Los medios nuevos, entonces, pueden emanar de: (I) la inclusión en casación de argumentos por completo extraños a las instancias, que buscan desviar la controversia hacia cuestiones fácticas o jurídicas que no se discutieron; y (II) la imputación de errores a la sentencia de segundo grado los cuales no fueron objeto de reparo concreto al apelar, pues sobre ellas no puede emitirse un pronunciamiento por fuerza del artículo 328 del Código General del Proceso.
Así lo ha dicho esta Corporación:
[E]l reconviniente no puede valerse ahora de las razones que no adujo en sede de apelación, dado que se muestra contradictorio reprochar al tribunal por no haber estimado planteamientos objetivamente ajenos a la alzada que le correspondió decidir. Ello explica que no resulten admisibles en casación los llamados “medios nuevos”, «(…) toda vez que ‘la sentencia del ad quem no puede enjuiciarse ‘sino con los materiales que sirvieron para estructurarla; no con materiales distintos, extraños y desconocidos. Sería de lo contrario, un hecho desleal, no sólo entre las partes, sino también respecto del tribunal fallador, a quien se le emplazaría a responder en relación con hechos o planteamientos que no tuvo ante sus ojos, y aún respecto del fallo mismo, que tendría que defenderse de armas para él hasta entonces ignoradas’ (Sent. 006 de 1999 Exp: 5111), al fin y al cabo, a manera de máxima, debe tenerse en cuenta que ‘lo que no se alega en instancia, no existe en casación’ (LXXXIII pág. 57)” (CSJ, SC del 21 de agosto de 2001, Rad. N.° 6108) (AC5438, 13 dic. 2022, rad. n.° 2015-00046-01).
2. El caso concreto.
Aplicado el anterior estado del arte a los cargos bajo escrutinio procede anticipar su inadmisión, por los motivos que se explican en cada epígrafe.
2.1. Desenfoque.
Los embistes, en la forma en que se propusieron, dejaron de lado el argumento nuclear que sirvió al Tribunal para negar la prescripción y acceder a la reivindicación, en transgresión del requisito técnico de la «precisión».
2.1.1. Para explicar se transcriben las palabras literales del veredicto confutado, en punto a la valoración de las pruebas testimoniales:
Alberto Mondragón (quien según su dicho fungió como arrendatario del predio del año 2007 al año 2013) señaló que suscribió el contrato de arrendamiento con Liliana porque sabía que ella era la esposa de Alquivar; Jonier Rondón (administrador del establecimiento de comercio que allí funcionara), aseveró que él le entregaba los cánones de arrendamiento a la demandada principal hasta los años “2012 o 2013”; Martha Cruz Jiménez (apoderada judicial del pretendido usucapiente, ante entidades distritales), señaló que Liliana firmó todas las solicitudes que se presentaron ante la administración distrital; Otoniel Giraldo Henao afirmó que a él le consta que la señora Aristizábal Giraldo era quien pagaba los impuestos y Carlos Orlando Serna Londoño (trabajó por 10 años en el establecimiento de comercio que funciona en el predio) sostuvo que él “se entendía” tanto con Liliana, como con Alquivar y que pagaba los servicios públicos domiciliarios por orden de ellos.

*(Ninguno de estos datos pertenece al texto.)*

-- ==== Sys2Proof/Machine/Clock.lean ====
section
/-! DEFINITION. Time: which timers have reached their time, and the millisecond that passes on an empty queue (log 1, log 2). -/

namespace Sys2Proof.Machine

/-- A timer runs and has reached a limit (log 2). -/
def Timer.reached (t : Timer) (limit : Nat) : Bool :=
  match t with
  | some n => limit ≤ n
  | none => false

/-- A timer of the image: due where it has reached the limit the image gives; without an image none is. -/
def dueBy (s : State) (t : Timer) (limit : StartBlock → Nat) : Bool :=
  match s.start.image with
  | some b => Timer.reached t (limit b)
  | none => false

/-- The drive measures and its silence timers run: DRV populated, in LISTENING, RUNNING and SILENCED
(R21, R65). -/
def driveMeasures (s : State) : Bool := populated .drv s && periodsRun s

/-! ### What is due -/

/-- The join timer, five report periods (R173). -/
def joinDue (s : State) : Bool :=
  s.start.station = .listening && dueBy s s.start.joinTimer (fun b => 50 * b.line.period)

/-- The park timer (R50, R55). -/
def parkDue (s : State) : Bool := dueBy s s.drive.parkTimer (fun b => b.drive.parkDelay)

/-- The dwell timer (R52). -/
def dwellDue (s : State) : Bool := dueBy s s.drive.dwellTimer (fun b => b.drive.dwellTime)

/-- The speed silence timer has passed 500 ms and its cause is not yet present (R65). -/
def speedSilenceDue (s : State) : Bool :=
  driveMeasures s && decide (500 ≤ s.drive.speedSilence) && !hasKind s.faults.cause .speedSensor

/-- The engine silence timer has passed 500 ms and its cause is not yet present (R66). -/
def engineSilenceDue (s : State) : Bool :=
  driveMeasures s && decide (500 ≤ s.drive.engineSilence) && !hasKind s.faults.cause .engineSensor

/-- The 20 ms bucket close (R19). -/
def bucketDue (s : State) : Bool := driveMeasures s && Timer.reached s.drive.meas.bucketTimer 20

/-- The move timer of an arm (R77). -/
def moveDue (n : ArmId) (s : State) : Bool := dueBy s (s.arm n).moveTimer (fun b => b.arms.moveTime)

/-- The blind timer of an arm (R84). -/
def blindDue (n : ArmId) (s : State) : Bool := dueBy s (s.arm n).blindTimer (fun b => b.arms.blindTime)

/-- The prime timer (R97). -/
def primeDue (s : State) : Bool := dueBy s s.water.primeTimer (fun b => b.water.primeTime)

/-- The loss timer (R100). -/
def lossDue (s : State) : Bool := dueBy s s.water.lossTimer (fun b => b.water.lossTime)

/-- The dry wait timer (R101). -/
def dryWaitDue (s : State) : Bool := dueBy s s.water.dryWaitTimer (fun b => b.water.dryWaitTime)

/-- The pattern timer, 100 ms (R99). -/
def patternDue (s : State) : Bool := Timer.reached s.water.patternTimer 100

/-- A FRESH entry whose age has passed 20 × P ms (R28). -/
def staleDue (n : Fin 15) (s : State) : Bool :=
  match s.peers[n] with
  | some e => e.status = .fresh && decide (20 * e.vals.period ≤ e.age)
  | none => false

/-- A FRESH or STALE entry whose age has passed 50 × P ms (R29). -/
def lostDue (n : Fin 15) (s : State) : Bool :=
  match s.peers[n] with
  | some e => e.status ≠ .lost && decide (50 * e.vals.period ≤ e.age)
  | none => false

/-- A pending entry has reached the discard time (R127). -/
def discardDue (e : PendingEntry) (s : State) : Bool :=
  dueBy s (some e.time) (fun b => b.line.discardTime)

/-- The repeat timer of an outgoing entry (R137). -/
def repeatDue (e : OutgoingEntry) (s : State) : Bool :=
  dueBy s e.timer (fun b => b.line.repeatInterval)

/-- The settling timer of a switch, 20 ms (R132). -/
def settlingDue (i : Fin 8) (s : State) : Bool := Timer.reached (s.req.switches[i]).settle 20

/-- The period of the report timer: P × 10 ms, and 100 ms in FAILED_START (R150). -/
def reportPeriod (s : State) : Nat :=
  match s.start.image with
  | some b => 10 * b.line.period
  | none => 100

/-- The report timer (R150). -/
def reportTimerDue (s : State) : Bool := Timer.reached s.line.reportTimer (reportPeriod s)

/-- The armed guard has measured 2 ms of sending (R143). -/
def guardDue (s : State) : Bool :=
  s.line.onLine.isSome && s.line.guardArmed && decide (2 ≤ s.line.guardTime)

/-- One command where it is due. -/
def whenDue (due : Bool) (i : Instr) : List Instr := if due then [i] else []

/-- The expiries of the drive channel that are due. -/
def driveExpiries (s : State) : List Instr :=
  whenDue (parkDue s) .parkTimerExpiry ++ whenDue (dwellDue s) .dwellTimerExpiry
    ++ whenDue (speedSilenceDue s) .speedSilenceExpiry
    ++ whenDue (engineSilenceDue s) .engineSilenceExpiry ++ whenDue (bucketDue s) .bucketClose

/-- The expiries of one arm that are due. -/
def armExpiries (s : State) (n : ArmId) : List Instr :=
  whenDue (moveDue n s) (.moveTimerExpiry n) ++ whenDue (blindDue n s) (.blindTimerExpiry n)

/-- The expiries of the water channel that are due. -/
def waterExpiries (s : State) : List Instr :=
  whenDue (primeDue s) .primeTimerExpiry ++ whenDue (lossDue s) .lossTimerExpiry
    ++ whenDue (dryWaitDue s) .dryWaitExpiry ++ whenDue (patternDue s) .patternTimerExpiry

/-- The expiry of one peer entry that is due: an entry whose STALE and LOST expiries are both due goes to
LOST (R29). -/
def peerExpiry (s : State) (n : Fin 15) : List Instr :=
  if lostDue n s then [.lostExpiry n] else whenDue (staleDue n s) (.staleExpiry n)

/-- The expiries of the request unit that are due. -/
def requestExpiries (s : State) : List Instr :=
  (s.req.table.filter (fun e => discardDue e s)).map (fun e => Instr.entryDiscard e.requester e.tag)
    ++ (s.req.outgoing.filter (fun e => repeatDue e s)).map (fun e => Instr.repeatTimerExpiry e.tag)
    ++ (List.finRange 8).flatMap (fun i => whenDue (settlingDue i s) (.settlingTimerExpiry i))

/-- The expiries of the line port that are due. -/
def lineExpiries (s : State) : List Instr :=
  whenDue (reportTimerDue s) .reportTimerExpiry ++ whenDue (guardDue s) .babbleGuardCutoff

/-- The expiries that are due, in the fixed order of log 1. -/
def dueExpiries (s : State) : List Instr :=
  whenDue (joinDue s) .joinTimerExpiry ++ driveExpiries s ++ armExpiries s .one ++ armExpiries s .two
    ++ waterExpiries s ++ (List.finRange 15).flatMap (peerExpiry s) ++ requestExpiries s
    ++ lineExpiries s

/-! ### One millisecond -/

/-- A running timer grows, a stopped one stays. -/
def Timer.grow (t : Timer) : Timer := t.map (· + 1)

/-- The age of an entry grows to 65535 (R28). -/
def PeerEntry.older (e : PeerEntry) : PeerEntry := { e with age := min 65535 (e.age + 1) }

/-- The drive channel's timers: the speed silence timer grows while the measurements run (R65), the engine
silence timer while the drive is out of PARKED as well (R66). -/
def driveElapse (s : State) : Drive :=
  let d := s.drive
  { d with
    parkTimer := Timer.grow d.parkTimer
    dwellTimer := Timer.grow d.dwellTimer
    speedSilence := if driveMeasures s then d.speedSilence + 1 else d.speedSilence
    engineSilence :=
      if driveMeasures s && decide (d.state ≠ .parked) then d.engineSilence + 1 else d.engineSilence
    meas := { d.meas with bucketTimer := Timer.grow d.meas.bucketTimer } }

/-- The timers of an arm. -/
def Arm.elapse (a : Arm) : Arm :=
  { a with moveTimer := Timer.grow a.moveTimer, blindTimer := Timer.grow a.blindTimer }

/-- The timers of the water channel. -/
def Water.elapse (w : Water) : Water :=
  { w with
    primeTimer := Timer.grow w.primeTimer
    lossTimer := Timer.grow w.lossTimer
    dryWaitTimer := Timer.grow w.dryWaitTimer
    patternTimer := Timer.grow w.patternTimer }

/-- The times of the request unit (R125, R132, R135). -/
def RequestUnit.elapse (r : RequestUnit) : RequestUnit :=
  { r with
    table := r.table.map (fun e => { e with time := e.time + 1 })
    outgoing := r.outgoing.map (fun e => { e with timer := Timer.grow e.timer })
    switches := r.switches.map (fun d => { d with settle := Timer.grow d.settle }) }

/-- The report timer, and the guard while a frame is being sent (R143, R150). -/
def LinePort.elapse (l : LinePort) : LinePort :=
  { l with
    reportTimer := Timer.grow l.reportTimer
    guardTime := if l.onLine.isSome then l.guardTime + 1 else l.guardTime }

/-- One millisecond passes. -/
def elapse (s : State) : State :=
  { s with
    start := { s.start with joinTimer := Timer.grow s.start.joinTimer }
    line := s.line.elapse
    peers := s.peers.map (fun e => e.map PeerEntry.older)
    req := s.req.elapse
    drive := driveElapse s
    arm1 := s.arm1.elapse
    arm2 := s.arm2.elapse
    water := s.water.elapse }

/-- The step on an empty queue: one millisecond passes, and the expiries that fall due join the queue
(log 1). -/
def tick (s : State) : State :=
  let t := elapse s
  t.withPending (t.pending ++ dueExpiries t)

end Sys2Proof.Machine
end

Así las cosas, cabe concluir que la posesión que dice ostentar el señor Suárez Gallego no puede considerarse como exclusiva y excluyente hasta el año 2013, cuando finiquitó su unión marital de hecho con la señora Aristizábal Giraldo y que sería la época en la que él la habría desconocido como condueña, al punto que la privó de ingresar al predio y de percibir frutos (así lo relató el testigo Jonier Rondón)…
Significa que el sentenciador de segundo grado, para establecer la persona poseedora del edificio en litigio, acudió a una revisión conjunta de los testigos, lo que sirvió para establecer que, tanto Alquivar Suárez, como Liliana Aristizábal, realizaron actos de detentación y explotación, por lo menos, hasta el 5 de noviembre de 2013.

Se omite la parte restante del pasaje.